3 pounds flank steak, fat trimmed off
1 cup baby carrots
1 large yellow onion, sliced
1 large green bell pepper, sliced into strips
1/2 cup pimento-stuffed Spanish olives, drained and chopped
1/2 cup raisins
1 bay leaf
3 garlic cloves, minced
2 tbps apple cider vinegar
1/4 tsp dried oregano
1 tsp ground cumin
1 tsp kosher salt
1 tsp black pepper
1 14oz can plain tomato sauce
1 14oz can diced tomatoes
1 cup beef broth
• Season the flank steak with kosher salt and black pepper and brown in a skillet over medium heat, approximately 5 minutes per side.
• Place remaining ingredients, except the beef broth, into a large slow-cooker (5-7 quarts), stirring to combine. We love the carrots so I always add extra.
• Place the browned flank steak into the slow-cooker and then deglaze the skillet with the beef broth. Pour the broth and pan drippings over the steak in the slow-cooker. Cover and cook on high for 3-4 hours or low for 6-8, checking for tenderness. The flank steak should be fork-tender and will shred easily.
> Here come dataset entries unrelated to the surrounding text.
theorem mr0Masked_iff (s : State) :
    Mr0Masked s ↔ ∀ j < 16, modeMask.getLsbD j = false → s.mr0.getLsbD j = false := by
  have bit : ∀ j < 16, (s.mr0 &&& ~~~modeMask).getLsbD j = (s.mr0.getLsbD j && !modeMask.getLsbD j) := by
    intro j hj
    rw [BitVec.getLsbD_and, BitVec.getLsbD_not, decide_eq_true hj, Bool.true_and]
  unfold Mr0Masked
  constructor
  · intro h j hj hmask
    have hbit := bit j hj
    rw [h, hmask] at hbit
    simpa using hbit.symm
  · intro h
    apply BitVec.eq_of_getLsbD_eq
    intro j hj
    rw [bit j hj, BitVec.getLsbD_zero]
    cases hmask : modeMask.getLsbD j with
    | true => simp
    | false => simp only [h j hj hmask, Bool.false_and]

theorem modeMask_below_five : ∀ j < 5, modeMask.getLsbD j = true := by decide

/-- The flags and L are implemented: MR0 stays masked where the other bits stay. -/
theorem Mr0Masked.of_bits {s t : State} (h : Mr0Masked s)
    (hb : ∀ j, 5 ≤ j → j ≠ 7 → t.mr0.getLsbD j = s.mr0.getLsbD j) : Mr0Masked t := by
  rw [mr0Masked_iff] at h ⊢
  intro j hj hmask
  have hflags : 5 ≤ j := by
    by_contra hlt
    rw [modeMask_below_five j (by omega)] at hmask; cases hmask
  have hL : j ≠ 7 := by rintro rfl; revert hmask; decide
  rw [hb j hflags hL, h j hj hmask]

theorem Mr0Masked.of_modeBits {s t : State} (h : Mr0Masked s) (hb : sameModeBits s t) : Mr0Masked t :=
  h.of_bits fun j hj _ => hb j hj

theorem Mr0Masked.setL {s : State} (h : Mr0Masked s) (l : Bool) : Mr0Masked (s.setL l) :=
  h.of_bits fun j _ hL => by rw [State.setL_bit, if_neg hL]

theorem and_modeMask_masked (v : Word) : (v &&& modeMask) &&& ~~~modeMask = 0#16 := by
  rw [BitVec.and_assoc]; simp

/-! ## Every instruction keeps it -/

theorem DataLegal.writeReg {s : State} (h : DataLegal s) (m : Bool) (r : MoveReg) (v : Word) :
    DataLegal (s.writeReg m r v) := by
  refine h.of_same (s.writeReg_memory m r v) ?_ ?_ (s.writeReg_stiRecent m r v)
  · unfold Mr0Masked
    rw [State.writeReg_mr0]
    split
    · exact and_modeMask_masked v
    · exact h.mr0
  · rw [State.writeReg_loopSkip]
    split
    · exact Nat.le_refl 2
    · exact h.loopSkip

theorem DataLegal.setIdx {s : State} (h : DataLegal s) (n : IReg) (v : Word) : DataLegal (s.setIdx n v) :=
  h.of_same (by simp [sameMemory]) (h.mr0.of_modeBits (.of_mr0 (by simp))) (by simpa using h.loopSkip) (by simp)

theorem DataLegal.setAcc {s : State} (h : DataLegal s) (q : AccName) (v : AccReg) : DataLegal (s.setAcc q v) :=
  h.of_same (by simp [sameMemory]) (h.mr0.of_modeBits (.of_mr0 (by simp))) (by simpa using h.loopSkip) (by simp)

theorem DataLegal.setL {s : State} (h : DataLegal s) (l : Bool) : DataLegal (s.setL l) :=
  h.of_same ⟨rfl, rfl, rfl, rfl⟩ (h.mr0.setL l) h.loopSkip rfl

theorem DataLegal.busWrite {s : State} (h : DataLegal s) (b : Bus) (a v : Word) : DataLegal (s.busWrite b a v) := by
  have ha : 2 * a.toNat + 1 < dataBytes := by have := a.isLt; unfold dataBytes; omega
  cases b with
  | x => exact { h with xmem := Memory.wf_write16 v ha h.xmem, mr0 := h.mr0 }
  | y => exact { h with ymem := Memory.wf_write16 v ha h.ymem, mr0 := h.mr0 }
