-- ==== Sys2Proof/Machine/Environment.lean ====
section
/-! DEFINITION. The environment's events (spec/44_environment_events.md). An event that is not enabled does not
happen, so the state stays (assumption 4). No event can fault. -/

namespace Sys2Proof.Machine

/-- RISE `l` (R140, R142), enabled exactly when the line is low. -/
def execRise (l : Line) (s : State) : Host.Outcome State Fault Refusal :=
  .next (if s.lineRead l then s else s.levelChange l true)

/-- FALL `l` (R141, R142), enabled exactly when the line is high. -/
def execFall (l : Line) (s : State) : Host.Outcome State Fault Refusal :=
  .next (if s.lineRead l then s.levelChange l false else s)

end Sys2Proof.Machine
end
• Remove the flank steak from the slow-cooker and, using a fork, shred the beef. Using a ladle, remove most of the liquid from the slow-cooker and transfer it to a sauce pan. Bring it just to a boil, then reduce heat to a simmer. Simmer for 15-20 to reduce and thicken the liquid.
• Return the shredded beef to the slow-cooker along with the reduced sauce. Remove and discard the bay leaf. Serve with rice and tortillas, or with cauliflower rice for a low-carb version.